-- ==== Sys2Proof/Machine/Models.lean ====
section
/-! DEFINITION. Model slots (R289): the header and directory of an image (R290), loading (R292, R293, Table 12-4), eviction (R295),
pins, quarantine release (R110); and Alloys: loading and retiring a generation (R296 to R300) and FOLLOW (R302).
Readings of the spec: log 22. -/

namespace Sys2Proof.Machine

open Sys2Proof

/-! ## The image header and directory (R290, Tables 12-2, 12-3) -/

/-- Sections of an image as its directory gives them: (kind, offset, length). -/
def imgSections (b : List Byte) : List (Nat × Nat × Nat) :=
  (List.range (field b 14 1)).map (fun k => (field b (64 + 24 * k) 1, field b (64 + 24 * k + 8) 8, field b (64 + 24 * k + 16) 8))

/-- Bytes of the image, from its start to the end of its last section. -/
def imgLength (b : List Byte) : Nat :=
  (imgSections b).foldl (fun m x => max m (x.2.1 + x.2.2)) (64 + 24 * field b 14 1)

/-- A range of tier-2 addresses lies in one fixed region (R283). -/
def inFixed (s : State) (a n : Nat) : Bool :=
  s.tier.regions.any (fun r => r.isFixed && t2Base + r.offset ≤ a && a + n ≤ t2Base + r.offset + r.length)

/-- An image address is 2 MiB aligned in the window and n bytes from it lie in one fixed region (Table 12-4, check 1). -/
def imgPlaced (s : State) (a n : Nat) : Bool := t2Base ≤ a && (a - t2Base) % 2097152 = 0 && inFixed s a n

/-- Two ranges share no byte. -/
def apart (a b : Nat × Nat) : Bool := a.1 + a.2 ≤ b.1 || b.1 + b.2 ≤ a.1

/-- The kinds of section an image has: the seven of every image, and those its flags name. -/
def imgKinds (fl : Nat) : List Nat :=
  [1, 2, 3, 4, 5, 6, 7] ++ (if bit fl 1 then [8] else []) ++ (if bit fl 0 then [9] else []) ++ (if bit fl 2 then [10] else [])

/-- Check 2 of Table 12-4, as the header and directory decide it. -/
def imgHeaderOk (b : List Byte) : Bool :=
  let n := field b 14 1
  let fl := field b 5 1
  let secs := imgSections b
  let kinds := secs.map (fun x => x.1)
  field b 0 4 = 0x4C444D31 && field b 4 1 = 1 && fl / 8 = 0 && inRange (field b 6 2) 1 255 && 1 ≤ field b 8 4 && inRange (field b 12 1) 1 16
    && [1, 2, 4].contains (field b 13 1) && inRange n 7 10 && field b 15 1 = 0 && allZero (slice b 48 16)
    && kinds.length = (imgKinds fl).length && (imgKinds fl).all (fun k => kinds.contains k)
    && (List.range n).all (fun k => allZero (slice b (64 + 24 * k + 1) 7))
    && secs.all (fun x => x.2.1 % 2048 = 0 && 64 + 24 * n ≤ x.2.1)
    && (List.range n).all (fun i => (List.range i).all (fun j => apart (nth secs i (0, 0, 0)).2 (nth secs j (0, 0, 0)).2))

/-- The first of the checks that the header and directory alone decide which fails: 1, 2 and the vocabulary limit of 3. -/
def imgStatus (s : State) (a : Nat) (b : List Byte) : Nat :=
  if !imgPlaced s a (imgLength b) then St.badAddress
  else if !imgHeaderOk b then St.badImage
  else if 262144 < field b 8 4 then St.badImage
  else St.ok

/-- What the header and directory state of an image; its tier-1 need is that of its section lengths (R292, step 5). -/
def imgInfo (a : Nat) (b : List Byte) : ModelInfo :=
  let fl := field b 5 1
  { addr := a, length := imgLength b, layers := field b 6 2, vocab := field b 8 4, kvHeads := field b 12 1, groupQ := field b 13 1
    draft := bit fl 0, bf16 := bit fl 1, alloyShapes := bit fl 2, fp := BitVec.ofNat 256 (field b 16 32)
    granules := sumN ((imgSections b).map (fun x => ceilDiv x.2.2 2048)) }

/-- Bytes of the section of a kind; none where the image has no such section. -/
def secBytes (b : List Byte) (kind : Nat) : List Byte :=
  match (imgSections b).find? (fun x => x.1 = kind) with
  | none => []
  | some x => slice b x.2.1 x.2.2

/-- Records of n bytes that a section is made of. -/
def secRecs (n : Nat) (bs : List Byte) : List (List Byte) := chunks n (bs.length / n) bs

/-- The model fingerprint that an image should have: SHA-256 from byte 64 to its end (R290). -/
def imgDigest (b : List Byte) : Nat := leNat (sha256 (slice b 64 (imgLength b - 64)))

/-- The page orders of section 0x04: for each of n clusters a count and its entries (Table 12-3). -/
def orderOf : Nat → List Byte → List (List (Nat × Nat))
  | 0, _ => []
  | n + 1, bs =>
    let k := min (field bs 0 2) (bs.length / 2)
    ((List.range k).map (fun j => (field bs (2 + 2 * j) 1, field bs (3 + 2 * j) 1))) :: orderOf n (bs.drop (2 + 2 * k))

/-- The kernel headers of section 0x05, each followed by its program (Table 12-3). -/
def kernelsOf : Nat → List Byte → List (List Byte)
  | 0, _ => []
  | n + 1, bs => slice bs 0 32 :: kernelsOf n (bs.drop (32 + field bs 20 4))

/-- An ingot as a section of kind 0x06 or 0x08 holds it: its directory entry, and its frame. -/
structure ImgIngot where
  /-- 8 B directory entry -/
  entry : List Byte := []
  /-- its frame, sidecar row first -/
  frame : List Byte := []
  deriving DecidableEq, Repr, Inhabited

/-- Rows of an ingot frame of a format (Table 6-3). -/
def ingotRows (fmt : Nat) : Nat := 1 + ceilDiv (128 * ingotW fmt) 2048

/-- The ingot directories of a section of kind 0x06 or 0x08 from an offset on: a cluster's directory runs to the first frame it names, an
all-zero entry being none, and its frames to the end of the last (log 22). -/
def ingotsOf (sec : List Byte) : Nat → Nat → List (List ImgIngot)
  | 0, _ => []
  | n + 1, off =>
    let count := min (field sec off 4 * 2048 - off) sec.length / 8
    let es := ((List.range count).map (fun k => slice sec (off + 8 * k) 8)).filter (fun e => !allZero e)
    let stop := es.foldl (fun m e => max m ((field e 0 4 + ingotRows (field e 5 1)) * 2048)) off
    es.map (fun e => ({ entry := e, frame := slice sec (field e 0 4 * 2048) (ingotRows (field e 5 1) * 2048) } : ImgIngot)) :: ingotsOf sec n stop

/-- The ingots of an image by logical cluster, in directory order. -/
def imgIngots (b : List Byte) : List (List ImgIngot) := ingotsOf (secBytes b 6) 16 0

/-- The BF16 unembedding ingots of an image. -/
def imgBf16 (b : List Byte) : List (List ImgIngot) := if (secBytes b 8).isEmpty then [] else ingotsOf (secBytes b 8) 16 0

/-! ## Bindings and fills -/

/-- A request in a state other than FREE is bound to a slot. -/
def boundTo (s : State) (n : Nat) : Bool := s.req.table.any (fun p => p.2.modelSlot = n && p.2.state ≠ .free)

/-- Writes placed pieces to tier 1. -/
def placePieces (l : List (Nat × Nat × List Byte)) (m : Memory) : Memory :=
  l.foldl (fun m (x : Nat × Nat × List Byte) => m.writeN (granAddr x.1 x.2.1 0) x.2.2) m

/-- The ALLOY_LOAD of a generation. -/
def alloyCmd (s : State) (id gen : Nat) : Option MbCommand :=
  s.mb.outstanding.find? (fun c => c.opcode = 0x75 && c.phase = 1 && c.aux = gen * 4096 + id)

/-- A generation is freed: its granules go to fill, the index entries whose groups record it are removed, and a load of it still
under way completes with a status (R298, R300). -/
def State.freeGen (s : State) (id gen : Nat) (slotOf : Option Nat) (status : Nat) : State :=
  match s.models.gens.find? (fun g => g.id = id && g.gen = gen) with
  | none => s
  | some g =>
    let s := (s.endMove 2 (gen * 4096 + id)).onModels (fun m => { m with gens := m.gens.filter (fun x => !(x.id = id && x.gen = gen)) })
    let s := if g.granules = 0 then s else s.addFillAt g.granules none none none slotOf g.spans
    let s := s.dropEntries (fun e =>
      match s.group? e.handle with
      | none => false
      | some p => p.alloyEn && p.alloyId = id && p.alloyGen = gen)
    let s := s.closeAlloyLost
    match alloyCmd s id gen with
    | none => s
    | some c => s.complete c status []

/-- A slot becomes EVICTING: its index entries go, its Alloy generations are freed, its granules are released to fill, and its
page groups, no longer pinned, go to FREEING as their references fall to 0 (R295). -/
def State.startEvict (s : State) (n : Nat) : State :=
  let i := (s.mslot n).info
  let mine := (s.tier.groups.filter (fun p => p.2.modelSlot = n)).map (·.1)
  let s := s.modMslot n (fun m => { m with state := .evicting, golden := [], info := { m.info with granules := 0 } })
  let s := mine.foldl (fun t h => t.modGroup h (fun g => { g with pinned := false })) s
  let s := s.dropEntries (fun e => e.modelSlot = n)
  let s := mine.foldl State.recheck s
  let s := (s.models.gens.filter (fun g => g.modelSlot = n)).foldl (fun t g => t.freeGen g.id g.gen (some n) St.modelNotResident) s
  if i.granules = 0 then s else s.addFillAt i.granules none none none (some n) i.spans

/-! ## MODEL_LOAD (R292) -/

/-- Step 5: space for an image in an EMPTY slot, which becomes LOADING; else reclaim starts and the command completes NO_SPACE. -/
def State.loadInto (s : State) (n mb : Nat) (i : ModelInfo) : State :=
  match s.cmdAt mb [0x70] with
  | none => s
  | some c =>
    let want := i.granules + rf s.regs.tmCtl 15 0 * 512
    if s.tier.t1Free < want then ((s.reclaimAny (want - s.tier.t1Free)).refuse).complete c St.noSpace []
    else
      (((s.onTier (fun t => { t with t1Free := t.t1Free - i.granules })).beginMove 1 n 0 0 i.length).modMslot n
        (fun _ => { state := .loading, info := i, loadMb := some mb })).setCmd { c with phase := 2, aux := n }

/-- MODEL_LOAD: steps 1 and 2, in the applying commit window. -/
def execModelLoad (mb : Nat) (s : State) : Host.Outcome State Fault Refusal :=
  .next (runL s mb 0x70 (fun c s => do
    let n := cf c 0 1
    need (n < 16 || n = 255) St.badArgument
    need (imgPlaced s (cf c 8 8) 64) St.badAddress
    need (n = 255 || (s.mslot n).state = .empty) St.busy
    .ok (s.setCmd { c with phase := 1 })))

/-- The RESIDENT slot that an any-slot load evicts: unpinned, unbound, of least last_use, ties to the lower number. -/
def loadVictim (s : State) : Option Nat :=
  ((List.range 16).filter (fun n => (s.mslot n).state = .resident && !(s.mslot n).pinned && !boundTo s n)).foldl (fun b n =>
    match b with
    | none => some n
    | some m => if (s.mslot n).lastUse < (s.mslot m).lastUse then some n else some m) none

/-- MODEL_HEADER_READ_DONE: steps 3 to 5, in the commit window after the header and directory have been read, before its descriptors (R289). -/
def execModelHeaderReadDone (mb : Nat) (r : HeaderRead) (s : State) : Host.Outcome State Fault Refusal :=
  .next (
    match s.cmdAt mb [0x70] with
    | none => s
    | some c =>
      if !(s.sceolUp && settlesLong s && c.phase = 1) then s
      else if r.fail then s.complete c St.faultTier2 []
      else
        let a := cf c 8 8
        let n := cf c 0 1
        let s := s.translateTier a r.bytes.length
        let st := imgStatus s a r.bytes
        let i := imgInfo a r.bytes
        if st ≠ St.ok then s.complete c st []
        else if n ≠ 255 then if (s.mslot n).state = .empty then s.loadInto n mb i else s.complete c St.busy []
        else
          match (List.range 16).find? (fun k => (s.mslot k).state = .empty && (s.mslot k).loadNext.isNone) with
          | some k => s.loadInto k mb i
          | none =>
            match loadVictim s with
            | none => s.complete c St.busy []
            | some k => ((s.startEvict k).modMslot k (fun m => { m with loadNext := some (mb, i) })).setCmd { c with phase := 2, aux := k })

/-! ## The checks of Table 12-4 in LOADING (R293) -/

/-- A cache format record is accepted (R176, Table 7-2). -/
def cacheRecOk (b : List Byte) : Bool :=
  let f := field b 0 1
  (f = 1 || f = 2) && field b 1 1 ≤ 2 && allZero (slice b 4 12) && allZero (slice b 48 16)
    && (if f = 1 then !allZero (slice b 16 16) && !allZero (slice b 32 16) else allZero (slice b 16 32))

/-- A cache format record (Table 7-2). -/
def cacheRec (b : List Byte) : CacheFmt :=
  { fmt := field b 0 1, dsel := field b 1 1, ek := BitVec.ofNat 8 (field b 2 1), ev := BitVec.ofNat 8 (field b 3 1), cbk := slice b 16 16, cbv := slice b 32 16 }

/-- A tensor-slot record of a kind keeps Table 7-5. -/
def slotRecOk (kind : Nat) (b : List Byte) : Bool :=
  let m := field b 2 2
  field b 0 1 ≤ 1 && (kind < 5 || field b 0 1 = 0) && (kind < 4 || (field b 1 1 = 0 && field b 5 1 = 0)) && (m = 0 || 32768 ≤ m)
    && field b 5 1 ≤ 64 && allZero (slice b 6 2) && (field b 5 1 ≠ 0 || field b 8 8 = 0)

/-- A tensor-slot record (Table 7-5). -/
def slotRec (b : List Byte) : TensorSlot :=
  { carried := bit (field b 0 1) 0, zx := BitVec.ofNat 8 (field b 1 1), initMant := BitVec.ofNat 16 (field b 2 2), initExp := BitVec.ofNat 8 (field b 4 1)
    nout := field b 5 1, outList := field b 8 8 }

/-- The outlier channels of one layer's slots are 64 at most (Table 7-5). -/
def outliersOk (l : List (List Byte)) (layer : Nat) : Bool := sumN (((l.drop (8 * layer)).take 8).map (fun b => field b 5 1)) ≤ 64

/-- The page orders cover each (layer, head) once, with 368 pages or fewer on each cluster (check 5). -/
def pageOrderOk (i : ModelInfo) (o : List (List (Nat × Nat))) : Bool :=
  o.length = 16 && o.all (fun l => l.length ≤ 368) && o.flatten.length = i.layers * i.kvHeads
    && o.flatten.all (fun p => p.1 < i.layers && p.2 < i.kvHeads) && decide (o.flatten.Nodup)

= = = = = = =

Task to carry out: From the records above, copy out the line with "groupQ := field b 13 1", the line with "granules := sumN", and every line between them, word for word.

Solution:
  { addr := a, length := imgLength b, layers := field b 6 2, vocab := field b 8 4, kvHeads := field b 12 1, groupQ := field b 13 1
    draft := bit fl 0, bf16 := bit fl 1, alloyShapes := bit fl 2, fp := BitVec.ofNat 256 (field b 16 32)
    granules := sumN ((imgSections b).map (fun x => ceilDiv x.2.2 2048)) }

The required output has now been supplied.